Zwar gibt es derzeit keine Anzeichen, wann und mit welchem Ergebnis der Nahost-Krieg enden könnte, doch in Berlin laufen bereits Gespräche für die Zeit danach. Der Thinktank Zentrum Liberale Moderne (LibMod) unternimmt den Versuch, ein Netzwerk aus kenntnisreichen Experten aus der Region zu knüpfen. Diese haben zwar kein offizielles Mandat von ihren jeweiligen Regierungen, doch könnte das ihre schwierige Aufgabe sogar erleichtern, weil sie nicht in einem politischen Korsett stecken: Sie sollen in den nächsten Monaten ein Drehbuch schreiben, wie ein friedliches Zusammenleben von Israelis und Palästinensern nach dem Krieg aussehen könnte.
„Neue Ideen für die Region sind dringend nötig. So wie jetzt kann es nicht weitergehen“, sagt Kerstin Müller im Gespräch mit Table.Briefings. Sie leitet für LibMod das vom Auswärtigen Amt finanzierte Projekt, das Wege aus Krieg, Terror und Besatzung aufzeigen soll, so steinig sie auch sein mögen. „Die israelische Strategie eines bloßen Managements des Konflikts ist gescheitert, und die Strategie des Terrors gegen Israel führt die Palästinenser in eine aussichtslose Lage“, sagt Müller. Sie war einst Fraktionschefin der Grünen im Bundestag, in den Nullerjahren unter Joschka Fischer Staatsministerin im Auswärtigen Amt und dann mehrere Jahre Chefin des Büros der Heinrich-Böll-Stiftung in Tel Aviv.
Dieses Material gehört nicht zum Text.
theorem reservedAm011 (p store : Bool) (i : RegIx) (r : RegCode) : Statement (.reservedAm011 p store i r) := all _
theorem ldR (p : Bool) (am : AM) (i : RegIx) (r : RegCode) : Statement (.ldR p am i r) := all _
theorem stR (p : Bool) (am : AM) (i : RegIx) (r : RegCode) : Statement (.stR p am i r) := all _
theorem reservedAmc11 (p store : Bool) (i : RegIx) (r : RegCode) (k : Word) : Statement (.reservedAmc11 p store i r k) := all _
theorem ldI (p : Bool) (amc : AMC) (i : RegIx) (r : RegCode) (k : Word) : Statement (.ldI p amc i r k) := all _
theorem stI (p : Bool) (amc : AMC) (i : RegIx) (r : RegCode) (k : Word) : Statement (.stI p amc i r k) := all _
theorem mov (p : Bool) (rd rs : RegCode) : Statement (.mov p rd rs) := all _
theorem pswrSet (p : Bool) (k : Word) : Statement (.pswrSet p k) := all _
theorem pswrRst (p : Bool) (k : Word) : Statement (.pswrRst p k) := all _
theorem ldc (p : Bool) (rd : RegCode) (k : Word) : Statement (.ldc p rd k) := all _
theorem reservedRmc11 (p : Bool) (i : RegIx) (j : Fin 4) (k : Word) : Statement (.reservedRmc11 p i j k) := all _
theorem armI (p : Bool) (rmc : RMC) (i : RegIx) (j : Fin 4) (k : Word) : Statement (.armI p rmc i j k) := all _
theorem nopI (p : Bool) (k : Word) : Statement (.nopI p k) := all _
theorem jmpI (p : Bool) (pmc : PMC) (i : RegIx) (cond : Cond) (k : Word) : Statement (.jmpI p pmc i cond k) := all _
theorem callI (p : Bool) (pmc : PMC) (i : RegIx) (cond : Cond) (k : Word) : Statement (.callI p pmc i cond k) := all _
theorem reserved100 (p : Bool) (a : BitVec 6) (b : BitVec 4) (k : Word) : Statement (.reserved100 p a b k) := all _
theorem reservedRm11 (p : Bool) (i : RegIx) (j : Fin 4) : Statement (.reservedRm11 p i j) := all _
theorem armR (p : Bool) (rm : RM) (i : RegIx) (j : Fin 4) : Statement (.armR p rm i j) := all _
theorem nopR (p : Bool) : Statement (.nopR p) := all _
theorem reserved101 (p : Bool) (bits : BitVec 12) : Statement (.reserved101 p bits) := all _
theorem jmpR (p : Bool) (pm : PM) (i : RegIx) (cond : Cond) : Statement (.jmpR p pm i cond) := all _
theorem callR (p : Bool) (pm : PM) (i : RegIx) (cond : Cond) : Statement (.callR p pm i cond) := all _
theorem ret (p : Bool) (cond : Cond) : Statement (.ret p cond) := all _
theorem iret (p : Bool) (cond : Cond) : Statement (.iret p cond) := all _
theorem reserved000 (p : Bool) (bits : BitVec 12) : Statement (.reserved000 p bits) := all _
theorem udi (p : Bool) (bits : BitVec 12) : Statement (.udi p bits) := all _
theorem rot (count : BitVec 6) (src dst : RegIx) (t : Instr) : Statement (.rot count src dst t) := all _
theorem lsh (count : BitVec 6) (src dst : RegIx) (t : Instr) : Statement (.lsh count src dst t) := all _
theorem ash (count : BitVec 6) (src dst : RegIx) (t : Instr) : Statement (.ash count src dst t) := all _
theorem lshc (count : BitVec 6) (src dst : RegIx) (t : Instr) : Statement (.lshc count src dst t) := all _
theorem reservedAop101x (w : BitVec 2) (x : Bool) (s2 s1 d : RegIx) (t : Instr) : Statement (.reservedAop101x w x s2 s1 d t) := all _
theorem reservedAop11x1 (w : BitVec 2) (x : Bool) (s2 s1 d : RegIx) (t : Instr) : Statement (.reservedAop11x1 w x s2 s1 d t) := all _
theorem reservedAop111x (w : BitVec 2) (s2 s1 d : RegIx) (t : Instr) : Statement (.reservedAop111x w s2 s1 d t) := all _
theorem w11 (arith : Bool) (code : BitVec 4) (s2 s1 d : RegIx) (t : Instr) : Statement (.w11 arith code s2 s1 d t) := all _
theorem log0W (s2 s1 d : RegIx) (t : Instr) : Statement (.log0W s2 s1 d t) := all _
theorem log0F (s2 s1 d : RegIx) (t : Instr) : Statement (.log0F s2 s1 d t) := all _
theorem log1W (s2 s1 d : RegIx) (t : Instr) : Statement (.log1W s2 s1 d t) := all _
theorem log1F (s2 s1 d : RegIx) (t : Instr) : Statement (.log1F s2 s1 d t) := all _
theorem log2W (s2 s1 d : RegIx) (t : Instr) : Statement (.log2W s2 s1 d t) := all _
theorem log2F (s2 s1 d : RegIx) (t : Instr) : Statement (.log2F s2 s1 d t) := all _
theorem log3W (s2 s1 d : RegIx) (t : Instr) : Statement (.log3W s2 s1 d t) := all _
theorem log3F (s2 s1 d : RegIx) (t : Instr) : Statement (.log3F s2 s1 d t) := all _
theorem log4W (s2 s1 d : RegIx) (t : Instr) : Statement (.log4W s2 s1 d t) := all _
theorem log4F (s2 s1 d : RegIx) (t : Instr) : Statement (.log4F s2 s1 d t) := all _
theorem log5W (s2 s1 d : RegIx) (t : Instr) : Statement (.log5W s2 s1 d t) := all _
theorem log5F (s2 s1 d : RegIx) (t : Instr) : Statement (.log5F s2 s1 d t) := all _
theorem log6W (s2 s1 d : RegIx) (t : Instr) : Statement (.log6W s2 s1 d t) := all _
theorem log6F (s2 s1 d : RegIx) (t : Instr) : Statement (.log6F s2 s1 d t) := all _
theorem log7W (s2 s1 d : RegIx) (t : Instr) : Statement (.log7W s2 s1 d t) := all _
theorem log7F (s2 s1 d : RegIx) (t : Instr) : Statement (.log7F s2 s1 d t) := all _
theorem log8W (s2 s1 d : RegIx) (t : Instr) : Statement (.log8W s2 s1 d t) := all _
theorem log8F (s2 s1 d : RegIx) (t : Instr) : Statement (.log8F s2 s1 d t) := all _
theorem log9W (s2 s1 d : RegIx) (t : Instr) : Statement (.log9W s2 s1 d t) := all _
theorem log9F (s2 s1 d : RegIx) (t : Instr) : Statement (.log9F s2 s1 d t) := all _
theorem log10W (s2 s1 d : RegIx) (t : Instr) : Statement (.log10W s2 s1 d t) := all _
theorem log10F (s2 s1 d : RegIx) (t : Instr) : Statement (.log10F s2 s1 d t) := all _
theorem log11W (s2 s1 d : RegIx) (t : Instr) : Statement (.log11W s2 s1 d t) := all _
theorem log11F (s2 s1 d : RegIx) (t : Instr) : Statement (.log11F s2 s1 d t) := all _
theorem log12W (s2 s1 d : RegIx) (t : Instr) : Statement (.log12W s2 s1 d t) := all _
theorem log12F (s2 s1 d : RegIx) (t : Instr) : Statement (.log12F s2 s1 d t) := all _
theorem log13W (s2 s1 d : RegIx) (t : Instr) : Statement (.log13W s2 s1 d t) := all _
theorem log13F (s2 s1 d : RegIx) (t : Instr) : Statement (.log13F s2 s1 d t) := all _
theorem log14W (s2 s1 d : RegIx) (t : Instr) : Statement (.log14W s2 s1 d t) := all _
theorem log14F (s2 s1 d : RegIx) (t : Instr) : Statement (.log14F s2 s1 d t) := all _
theorem log15W (s2 s1 d : RegIx) (t : Instr) : Statement (.log15W s2 s1 d t) := all _
theorem log15F (s2 s1 d : RegIx) (t : Instr) : Statement (.log15F s2 s1 d t) := all _
theorem subW (s2 s1 d : RegIx) (t : Instr) : Statement (.subW s2 s1 d t) := all _
theorem subF (s2 s1 d : RegIx) (t : Instr) : Statement (.subF s2 s1 d t) := all _
theorem subcW (s2 s1 d : RegIx) (t : Instr) : Statement (.subcW s2 s1 d t) := all _
theorem subcF (s2 s1 d : RegIx) (t : Instr) : Statement (.subcF s2 s1 d t) := all _
theorem incW (s2 s1 d : RegIx) (t : Instr) : Statement (.incW s2 s1 d t) := all _
theorem incF (s2 s1 d : RegIx) (t : Instr) : Statement (.incF s2 s1 d t) := all _
theorem adc0W (s2 s1 d : RegIx) (t : Instr) : Statement (.adc0W s2 s1 d t) := all _
theorem adc0F (s2 s1 d : RegIx) (t : Instr) : Statement (.adc0F s2 s1 d t) := all _
theorem decW (s2 s1 d : RegIx) (t : Instr) : Statement (.decW s2 s1 d t) := all _
theorem decF (s2 s1 d : RegIx) (t : Instr) : Statement (.decF s2 s1 d t) := all _
theorem deccW (s2 s1 d : RegIx) (t : Instr) : Statement (.deccW s2 s1 d t) := all _
theorem deccF (s2 s1 d : RegIx) (t : Instr) : Statement (.deccF s2 s1 d t) := all _
theorem addW (s2 s1 d : RegIx) (t : Instr) : Statement (.addW s2 s1 d t) := all _
theorem addF (s2 s1 d : RegIx) (t : Instr) : Statement (.addF s2 s1 d t) := all _
theorem addcW (s2 s1 d : RegIx) (t : Instr) : Statement (.addcW s2 s1 d t) := all _
theorem addcF (s2 s1 d : RegIx) (t : Instr) : Statement (.addcF s2 s1 d t) := all _
theorem mulfW (s2 s1 d : RegIx) (t : Instr) : Statement (.mulfW s2 s1 d t) := all _
theorem mulfF (s2 s1 d : RegIx) (t : Instr) : Statement (.mulfF s2 s1 d t) := all _
theorem mulsW (s2 s1 d : RegIx) (t : Instr) : Statement (.mulsW s2 s1 d t) := all _
theorem mulsF (s2 s1 d : RegIx) (t : Instr) : Statement (.mulsF s2 s1 d t) := all _
theorem negW (s2 s1 d : RegIx) (t : Instr) : Statement (.negW s2 s1 d t) := all _
theorem negF (s2 s1 d : RegIx) (t : Instr) : Statement (.negF s2 s1 d t) := all _
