section
/-!
The shifts (R245 to R257): the words that rotating and shifting make, bit by bit, and what each shift row yields under either
value of SHIFT_FLAGS.
-/

namespace Sys2Proof.Machine

/-! ### Words shifted, bit by bit -/

theorem getLsbD_rotateLeft_word (x : Word) (n : Nat) {b : Nat} (hb : b < 32) :
    (x.rotateLeft n).getLsbD b = x.getLsbD ((b + (32 - n % 32)) % 32) := by
  rw [BitVec.getLsbD_rotateLeft]
  by_cases hwrap : b < n % 32
  · rw [decide_eq_true hwrap, cond_true]
    congr 1
    omega
  · rw [decide_eq_false hwrap, decide_eq_true hb, cond_false, Bool.true_and]
    congr 1
    omega

/-- A rotation to the left brings bit `b` to `b + n`, around the end of the word (R247). -/
theorem getLsbD_rotate_left (x : Word) (n : Nat) {b : Nat} (hb : b < 32) :
    (rotate x .left n).getLsbD ((b + n) % 32) = x.getLsbD b := by
  rw [rotate, getLsbD_rotateLeft_word _ _ (Nat.mod_lt _ (by decide))]
  congr 1
  omega

/-- A rotation to the right brings bit `b + n` to `b`, around the end of the word (R247). -/
theorem getLsbD_rotate_right (x : Word) (n : Nat) {b : Nat} (hb : b < 32) :
    (rotate x .right n).getLsbD b = x.getLsbD ((b + n) % 32) := by
  rw [rotate, getLsbD_rotateLeft_word _ _ hb]
  congr 1
  omega

theorem getLsbD_shiftLogical_left (x : Word) (n : Nat) {b : Nat} (hb : b < 32) :
    (shiftLogical x .left n).getLsbD b = (decide (n ≤ b) && x.getLsbD (b - n)) := by
  rw [shiftLogical, BitVec.getLsbD_shiftLeft, decide_eq_true hb, Bool.true_and, ← decide_not]
  simp only [Nat.not_lt]

theorem getLsbD_shiftLogical_right (x : Word) (n b : Nat) :
    (shiftLogical x .right n).getLsbD b = x.getLsbD (b + n) := by
  rw [shiftLogical, BitVec.getLsbD_ushiftRight, Nat.add_comm]

/-- The sign comes in from the left (R247). -/
theorem getLsbD_shiftArithmetical_right (x : Word) (n : Nat) {b : Nat} (hb : b < 32) :
    (shiftArithmetical x .right n).getLsbD b = if b + n < 32 then x.getLsbD (b + n) else x.getLsbD 31 := by
  rw [shiftArithmetical, BitVec.getLsbD_sshiftRight, decide_eq_false (Nat.not_le.2 hb), Bool.not_false, Bool.true_and,
    Nat.add_comm n b, BitVec.msb_eq_getLsbD_last]

/-- A zero distance copies, whatever the direction (R246). -/
theorem rotate_zero (x : Word) (dir : Dir) : rotate x dir 0 = x := by
  refine BitVec.eq_of_getLsbD_eq fun b hb => ?_
  cases dir with
  | left => simpa [Nat.mod_eq_of_lt hb] using getLsbD_rotate_left x 0 hb
  | right => simpa [Nat.mod_eq_of_lt hb] using getLsbD_rotate_right x 0 hb

theorem shiftLogical_zero (x : Word) (dir : Dir) : shiftLogical x dir 0 = x := by
  cases dir
  · exact BitVec.shiftLeft_zero x
  · exact BitVec.ushiftRight_zero x

theorem shiftArithmetical_zero (x : Word) (dir : Dir) : shiftArithmetical x dir 0 = x := by
  cases dir
  · exact BitVec.shiftLeft_zero x
  · exact BitVec.sshiftRight_zero

/-! ### What the shift rows yield -/

section
variable {count : BitVec 6} {src dst : RegIx} {s : State}

theorem yields_rot (h : ¬ (count = 0#6 ∧ src = dst)) :
    Yields (.rot count src dst) s (shiftBy rotate count src dst s) := by
  have hnull : isNullRot count src dst = false := by
    rw [← Bool.not_eq_true, isNullRot, Bool.and_eq_true, beq_iff_eq, beq_iff_eq]
    exact h
  refine fun t => ⟨rfl, ?_⟩
  simp only [opPart, opRot, hnull, Bool.false_eq_true, if_false]

theorem yields_lsh : Yields (.lsh count src dst) s (shiftBy shiftLogical count src dst s) := fun _ => ⟨rfl, rfl⟩

theorem yields_ash : Yields (.ash count src dst) s (shiftBy shiftArithmetical count src dst s) := fun _ => ⟨rfl, rfl⟩

/-- A zero-count LSHC copies (R257). -/
theorem yields_lshc_zero : Yields (.lshc 0 src dst) s (shiftEffect (s.readGr src) dst s) := fun _ => ⟨rfl, rfl⟩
Als Basis für die Gespräche dient das seit Jahrzehnten geforderte, aber nie umgesetzte Konzept einer Zweistaaten-Lösung. Dieses Konzept allerdings brauche dringend ein Update. „Die wichtigste Frage ist, wie viel Separierung und wie viel Zusammenarbeit es künftig zwischen Israel und einem palästinensischen Staat geben soll“, sagt Müller. Größte Stolpersteine sind der Status von Jerusalem, die Stadt, die beide Seiten für sich beanspruchen, und die Frage der israelischen Siedler im Westjordanland.
Ein Treffen in Berlin hat bereits stattgefunden, mindestens vier weitere sollen bis Ende 2025 folgen. Die Teilnehmer kommen aus Israel und den palästinensischen Gebieten sowie aus Jordanien, Ägypten und Saudi-Arabien. Das sei wichtig, weil Nachbarländer eine bedeutende Rolle in dem Prozess spielten, sagt Müller. Trotz extrem unterschiedlicher Positionen sei es unter den knapp 20 Teilnehmern in der ersten Gesprächsrunde sehr sachlich zugegangen. Angesichts des jahrzehntelangen Konflikts im Nahen Osten ist das keine Selbstverständlichkeit. „Ich denke, die meisten haben verstanden, dass man mit gegenseitigen Schuldzuweisungen nicht weiterkommt“, sagt Müller.
Der Tod von Yahya Sinwar könnte nun ein Wendepunkt sein. Er galt als Drahtzieher des Massakers vom 7. Oktober. Es müsse die Chance genutzt werden, dass die Hamas und Israel Verhandlungen über einen Waffenstillstand aufnehmen, sagt Müller. „Allerdings ist ein solcher Waffenstillstand auch nur eine Atempause bis zum nächsten Krieg, wenn die Akteure nicht versuchen, eine generell politische Perspektive für den Konflikt zu suchen.“
Die Berliner Runden sollen diese Suche unterstützen. Die Ergebnisse der Gespräche sollen als Handlungsempfehlungen für beide Konfliktparteien, die Bundesregierung und die EU dienen. Klar ist allerdings bereits heute: Eine Chance hat das Projekt erst, wenn Benjamin Netanjahu nicht mehr Israel regiert und wenn nicht mehr das Risiko besteht, dass ein palästinensischer Staat Basis für weitere Terrorattacken gegen Israel sein könnte.